American technology executive (born 1967)

John Hanke (born 1967) is an American technology executive.
Following Google's acquisition of his company Keyhole, Hanke led Google's Geo product division, which includes Google Earth, Google Maps, StreetView, SketchUp, and Panoramio. Within Google, he founded and led an internal startup, Niantic Labs, which he spun out in 2015. He is currently the founder and executive chairman at Niantic Spatial.

== Early life and startups ==
Born in 1967, Hanke was raised in the small central Texas town of Cross Plains and graduated from Cross Plains High School in 1985. He attended the University of Texas, Austin and graduated with a bachelor's degree in 1989.

In his first post-college role, he spent four years with the United States Foreign Service in Washington, DC, and overseas in Myanmar working on foreign policy issues.

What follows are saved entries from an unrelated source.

-- ==== Sys2Proof/Tests/Slice0.lean ====
section
/-! SUPPORT. The model's own tests: ill-formed terms that the check refuses; words written out from opcode_table.json
and what they decode to; at most two steps per instruction, with the expected values of 95_test_vectors.md; and a
witness for every obligation that has hypotheses. -/

namespace Sys2Proof.Tests

open Sys2Proof Sys2Proof.Machine

/-! ## Helpers -/

/-- A value of the next state, if there is one. -/
def after {α : Type} (o : Result) (f : State → α) : Option α :=
  match o with
  | .next t => some (f t)
  | _ => none

/-- The fault, if there is one. -/
def faultOf (o : Result) : Option Fault :=
  match o with
  | .fault f => some f
  | _ => none

/-- The state after create with an opcode at 0x200, the start of the vectors of 95_test_vectors.md. -/
def boot (op : Nat) : State := State.reset.withFetchWord 16 op

/-- `boot` with one register set. -/
def boot1 (op : Nat) (x : RegIdx) (a : Byte) : State := (boot op).setReg x a

/-- `boot` with two registers set. -/
def boot2 (op : Nat) (x : RegIdx) (a : Byte) (y : RegIdx) (b : Byte) : State := (boot1 op x a).setReg y b

/-- The state with bytes stored from an address on, and I there. -/
def withData (s : State) (a : Nat) (bs : List Byte) : State :=
  (s.setMem (s.mem.writeBlock a bs)).setI (BitVec.ofNat 16 a)

/-- The state with strict decode. -/
def strictly (s : State) : State := { s with params := { s.params with strictDecode := true } }

/-- A list of the pixels that are 1, out of those asked for. -/
def lit (s : State) (ps : List (Fin 64 × Fin 32)) : List Bool := ps.map fun p => s.fb.pixel p.1 p.2

/-! ## Well-formedness -/

theorem test_wf_refuses_sys_as_cls : checkInstr (.sys 0x120#12) = .error .sysIsClsOrRet := by decide
theorem test_wf_refuses_sys_as_ret : checkInstr (.sys 0x12E#12) = .error .sysIsClsOrRet := by decide
theorem test_wf_refuses_matched_word : checkInstr (.sysUnmatched 0x1234#16) = .error .wordMatchesARow := by decide
theorem test_wf_accepts :
    checkInstr (.sys 0x123#12) = .ok () ∧ checkInstr (.sysUnmatched 0x5121#16) = .ok () ∧
      checkInstr (.drw 0xF#4 0xF#4 0xF#4) = .ok () := by decide

/-! ## Decoding: words written out from the encoding column of opcode_table.json -/

theorem test_decode_control :
    decode false 0b0000000100100011#16 = .ok (.sys 0x123#12) ∧
    decode false 0b0000000011101110#16 = .ok (.ret 0x0E#8) ∧
    decode false 0b0000111111111110#16 = .ok (.ret 0xFF#8) ∧
    decode false 0b0001101010111100#16 = .ok (.jp 0xABC#12) ∧
    decode false 0b0010001100000000#16 = .ok (.call 0x300#12) ∧
    decode false 0b1011111111111111#16 = .ok (.jpOffset 0xFFF#12) := by decide
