-- ==== Sys2Proof/Machine/FsEngine.lean ====
section
/-! DEFINITION. The FS engine's steps inside an FS.EXECUTE (45_frame_sync.md R215 to R232). -/

namespace Sys2Proof.Machine

/-- The sample of four BUF bytes: I then Q, little-endian (45_frame_sync.md R204). -/
def sampleOf : List Byte → Sample
  | [b0, b1, b2, b3] => ⟨le16 b0 b1, le16 b2 b3⟩
  | _ => Sample.zero

/-- The sample at FS.exec_off (45_frame_sync.md R205). -/
def nextSample (P : Params) (s : State) : Sample := sampleOf (s.memRead P s.fs.execOff.toNat 4)

/-- FS.exec_off <- FS.exec_off + 4; FS.exec_left <- FS.exec_left - 1 (45_frame_sync.md R205). -/
def consumeSample (s : State) : State :=
  { s with fs := { s.fs with execOff := s.fs.execOff + 4, execLeft := s.fs.execLeft - 1 } }

/-- The header packetizer's record (45_frame_sync.md R202). -/
def FsCfg.hdrPkt (g : FsCfg) : Pkt := ⟨g.hdrLen, g.hdrEd, g.hdrInner, g.hdrOuter⟩

/-- The payload packetizer's record (45_frame_sync.md R202). -/
def Cur.pkt (c : Cur) : Pkt := ⟨c.len, c.ed, c.inner, c.outer⟩

/-- The payload configuration of a declaration, E included (45_frame_sync.md R223). -/
def curOf (P : Params) (r : Decl) : Cur :=
  ⟨r.len, r.mod, r.ed, r.inner, r.outer, encLen P r.len r.ed r.inner r.outer⟩

/-- The latched payload registers as a declaration: FIXED's configuration, and the default one (45_frame_sync.md R223). -/
def FsCfg.payDecl (g : FsCfg) : Decl := ⟨g.payLen.toNat, g.payMod, g.payEd, g.payInner, g.payOuter⟩

/-- A feasible declaration (45_frame_sync.md R226). -/
def feasible (P : Params) (r : Decl) : Bool :=
  decide (1 ≤ r.len ∧ r.len ≤ P.maxDecLen) && knownEd r.ed && knownFec P r.inner && knownFec P r.outer && knownMod P r.mod

/-- Go to RESET with no callback. -/
def discardAttempt (s : State) : State := { s with fs := { s.fs with tag := .reset } }

/-- Go to RXPAYLOAD with a payload configuration. -/
def startPayload (P : Params) (r : Decl) (s : State) : State :=
  { s with fs := { s.fs with cur := curOf P r, paySyms := 0, tag := .rxPayload } }

/-- BRANCH, the choice of payload configuration after the header decode (45_frame_sync.md R223). -/
def branch (P : Params) (s : State) : State :=
  let g := s.fs.cfg
  if s.fs.hdrValid then
    match g.profile with
    | .fixed => startPayload P g.payDecl s
    | .flex =>
      match P.descParse ((s.fs.hdr.take g.hdrLen).drop 8) with
      | none => discardAttempt s
      | some r => if feasible P r then startPayload P r s else discardAttempt s
  else
    match g.hdrFail with
    | .abort => discardAttempt s
    | .continue => startPayload P g.payDecl s

/-- DETECT step, x being the sample consumed (45_frame_sync.md R220). -/
def detectStep (P : Params) (x : Sample) (s : State) : State :=
  let r := P.feStep s.fs.fe (.det s.fs.cfg.thresh) x
  match r.2 with
  | .trigger tau cfo =>
    { s with fs := { s.fs with fe := r.1, tau := tau, cfo := cfo, symCount := 0, inFlight := true, tag := .sync } }
  | _ => { s with fs := { s.fs with fe := r.1 } }

/-- SYNC step (45_frame_sync.md R221). -/
def syncStep (P : Params) (x : Sample) (s : State) : State :=
  let r := P.feStep s.fs.fe (.sync s.fs.tau s.fs.cfo) x
  match r.2 with
  | .symbol _ =>
    if (s.fs.symCount + 1).toNat = P.syncLen then
      { s with fs := { s.fs with fe := r.1, symCount := 0, acc := [], tag := .rxHeader } }
    else { s with fs := { s.fs with fe := r.1, symCount := s.fs.symCount + 1 } }
  | _ => { s with fs := { s.fs with fe := r.1 } }

/-- The header decode of the accumulated soft bits: hard decisions, then DEC_hdr (45_frame_sync.md R222). -/
def decodedHeader (P : Params) (g : FsCfg) (acc : List Byte) : List Byte × Bool :=
  pktDec P g.hdrPkt (pack (slice (acc.take (8 * g.hdrEncLen))))

/-- RXHEADER step (45_frame_sync.md R222). -/
def headerStep (P : Params) (x : Sample) (s : State) : State :=
  let r := P.feStep s.fs.fe (.hdr s.fs.cfg.hdrMod) x
  match r.2 with
  | .symbol y =>
    let acc := s.fs.acc ++ P.demod s.fs.cfg.hdrMod y
    if acc.length ≥ 8 * s.fs.cfg.hdrEncLen then
      let h := decodedHeader P s.fs.cfg acc
      branch P { s with fs := { s.fs with fe := r.1, hdr := h.1, hdrValid := h.2, acc := [], symCount := 0 } }
    else { s with fs := { s.fs with fe := r.1, acc := acc, symCount := s.fs.symCount + 1 } }
  | _ => { s with fs := { s.fs with fe := r.1 } }

/-- FS_STAT_MOD's value: `zext_32({MOD_BPS(mod)[7:0], mod})` (45_frame_sync.md R230). -/
def statModWord (P : Params) (m : Byte) : Word := 0#16 ++ BitVec.ofNat 8 (bitsPerSymbol P m) ++ m

/-- CALLBACK_ENTRY(pl, pv) (45_frame_sync.md R230). -/
def callbackEntry (P : Params) (pl : List Byte) (pv : Bool) (s : State) : State :=
  let out := s.fs.cfg.outAddr.toNat
  let t := (s.memWrite P out (s.fs.hdr.take 8)).memWrite P (out + 8) pl
  let st := P.feStats s.fs.fe
  { t with
    regs := { t.regs with
      evtHdrValid := s.fs.hdrValid, evtPayValid := pv, fsEvtLen := toWord s.fs.cur.len
      statEvm := st.evm, statRssi := st.rssi, statCfo := st.cfo, statNsym := s.fs.paySyms
      statMod := statModWord P s.fs.cur.mod
      statScheme := schemeWord s.fs.cur.ed s.fs.cur.inner s.fs.cur.outer
      intStatus := intNext t.regs.intStatus 0 intFrame }
    fs := { t.fs with evtPending := true, tag := .callback } }

/-- RXPAYLOAD step (45_frame_sync.md R227). CALLBACK entry's event area lies in BUF since FS.CREATE checked it (R211); a
state that breaks this is no run's, and faults (log 21). -/
def payloadStep (P : Params) (x : Sample) (s : State) : Host.Outcome State Fault Refusal :=
  let r := P.feStep s.fs.fe (.pay s.fs.cur.mod) x
  match r.2 with
  | .symbol y =>
    let acc := s.fs.acc ++ P.demod s.fs.cur.mod y
    let t := { s with fs := { s.fs with fe := r.1, acc := acc, paySyms := s.fs.paySyms + 1 } }
    if acc.length ≥ 8 * s.fs.cur.enc then
      let d := pktDecSoft P s.fs.cur.pkt (acc.take (8 * s.fs.cur.enc))
      if s.fs.cfg.outAddr.toNat + 8 + s.fs.cur.len > P.bufSize then
        .fault (.bufBounds s.fs.cfg.outAddr.toNat (8 + s.fs.cur.len))
      else .next (callbackEntry P d.1 d.2 t)
    else .next t
  | _ => .next { s with fs := { s.fs with fe := r.1 } }

/-- RESET step, which consumes no sample (45_frame_sync.md R232). -/
def resetStep (P : Params) (s : State) : State :=
  { s with
    fs := { s.fs with
      acc := [], symCount := 0, paySyms := 0, hdr := [], hdrValid := false, cur := Cur.zero
      fe := P.feClear s.fs.fe, inFlight := false, tag := .detect } }

/-- The rule of a consuming state (45_frame_sync.md R215, first row); the other two states consume nothing. -/
def applySample (P : Params) (x : Sample) (s : State) : Host.Outcome State Fault Refusal :=
  match s.fs.tag with
  | .detect => .next (detectStep P x s)
  | .sync => .next (syncStep P x s)
  | .rxHeader => .next (headerStep P x s)
  | .rxPayload => payloadStep P x s
  | .callback => .next s
  | .reset => .next s

/-- A step of a consuming state: the completion step if no sample is left (45_frame_sync.md R217), else consume one and apply the
state's rule. -/
def sampleStep (P : Params) (s : State) : Host.Outcome State Fault Refusal :=
  if s.fs.execLeft = 0 then .next (complete s)
  else if s.fs.execOff.toNat + 4 > P.bufSize then .fault (.bufBounds s.fs.execOff.toNat 4)
  else applySample P (nextSample P s) (consumeSample s)

/-- The FS engine's one enabled step, chosen by its state (45_frame_sync.md R215); in CALLBACK it is held and takes none
(log 3). -/
def fsEngineStep (P : Params) (s : State) : Host.Outcome State Fault Refusal :=
  match s.fs.tag with
  | .callback => .next s
  | .reset => .next (resetStep P s)
  | .detect => sampleStep P s
  | .sync => sampleStep P s
  | .rxHeader => sampleStep P s
  | .rxPayload => sampleStep P s

/-- Acknowledgement of the event by a host write to FS_ACK (45_frame_sync.md R231, 10_state.md R68). -/
def acknowledge (s : State) : State :=
  if s.fs.evtPending then { s with fs := { s.fs with evtPending := false, tag := .reset } } else s

end Sys2Proof.Machine
end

He moved across the country to attend the Haas School of Business at the University of California, Berkeley. He joined Steve Sellers and his video game design startup Archetype Interactive, which was developing Meridian 59, one of the first commercial massively multiplayer online role-playing games (MMORPG). They sold the firm to The 3DO Company on the day he graduated from Berkeley with an MBA. Hanke and Sellers created another entertainment startup, The Big Network, which was acquired in 2000 by eUniverse for $17.1 million.

== Keyhole ==
Hanke became the co-founder and CEO of geospatial data visualization firm Keyhole in 2001. Early funding was provided by the corporate venture group within Sony, the CIA's venture capital firm In-Q-Tel, and the technology company NVIDIA. The startup was able to garner significant attention from its mapping technology use early in the Iraq War. Keyhole's mapping technology was also noted by Google co-founder Sergey Brin, and Google acquired Keyhole in 2004 in a deal worth $35 million in stock.

== Google ==
Hanke joined Google as a part of Keyhole's acquisition, and he became the vice president of product management for Google's Geo division. During this period, he oversaw the transformation of Keyhole's technology into Google Earth and Google Maps in 2005. He also negotiated an agreement with Apple to include Google Maps on the iPhone. Other products followed, including StreetView, SketchUp, and Panoramio. His team would later found Niantic.

== Niantic ==
In 2010, Hanke was given resources to staff an augmented reality gaming unit within Google and the new internal startup was dubbed Niantic Labs. Returning to his gaming roots, the company crafted an augmented reality location-based multiplayer game called Ingress. The game had a million players within a year of its 2013 release, and seven million by 2015.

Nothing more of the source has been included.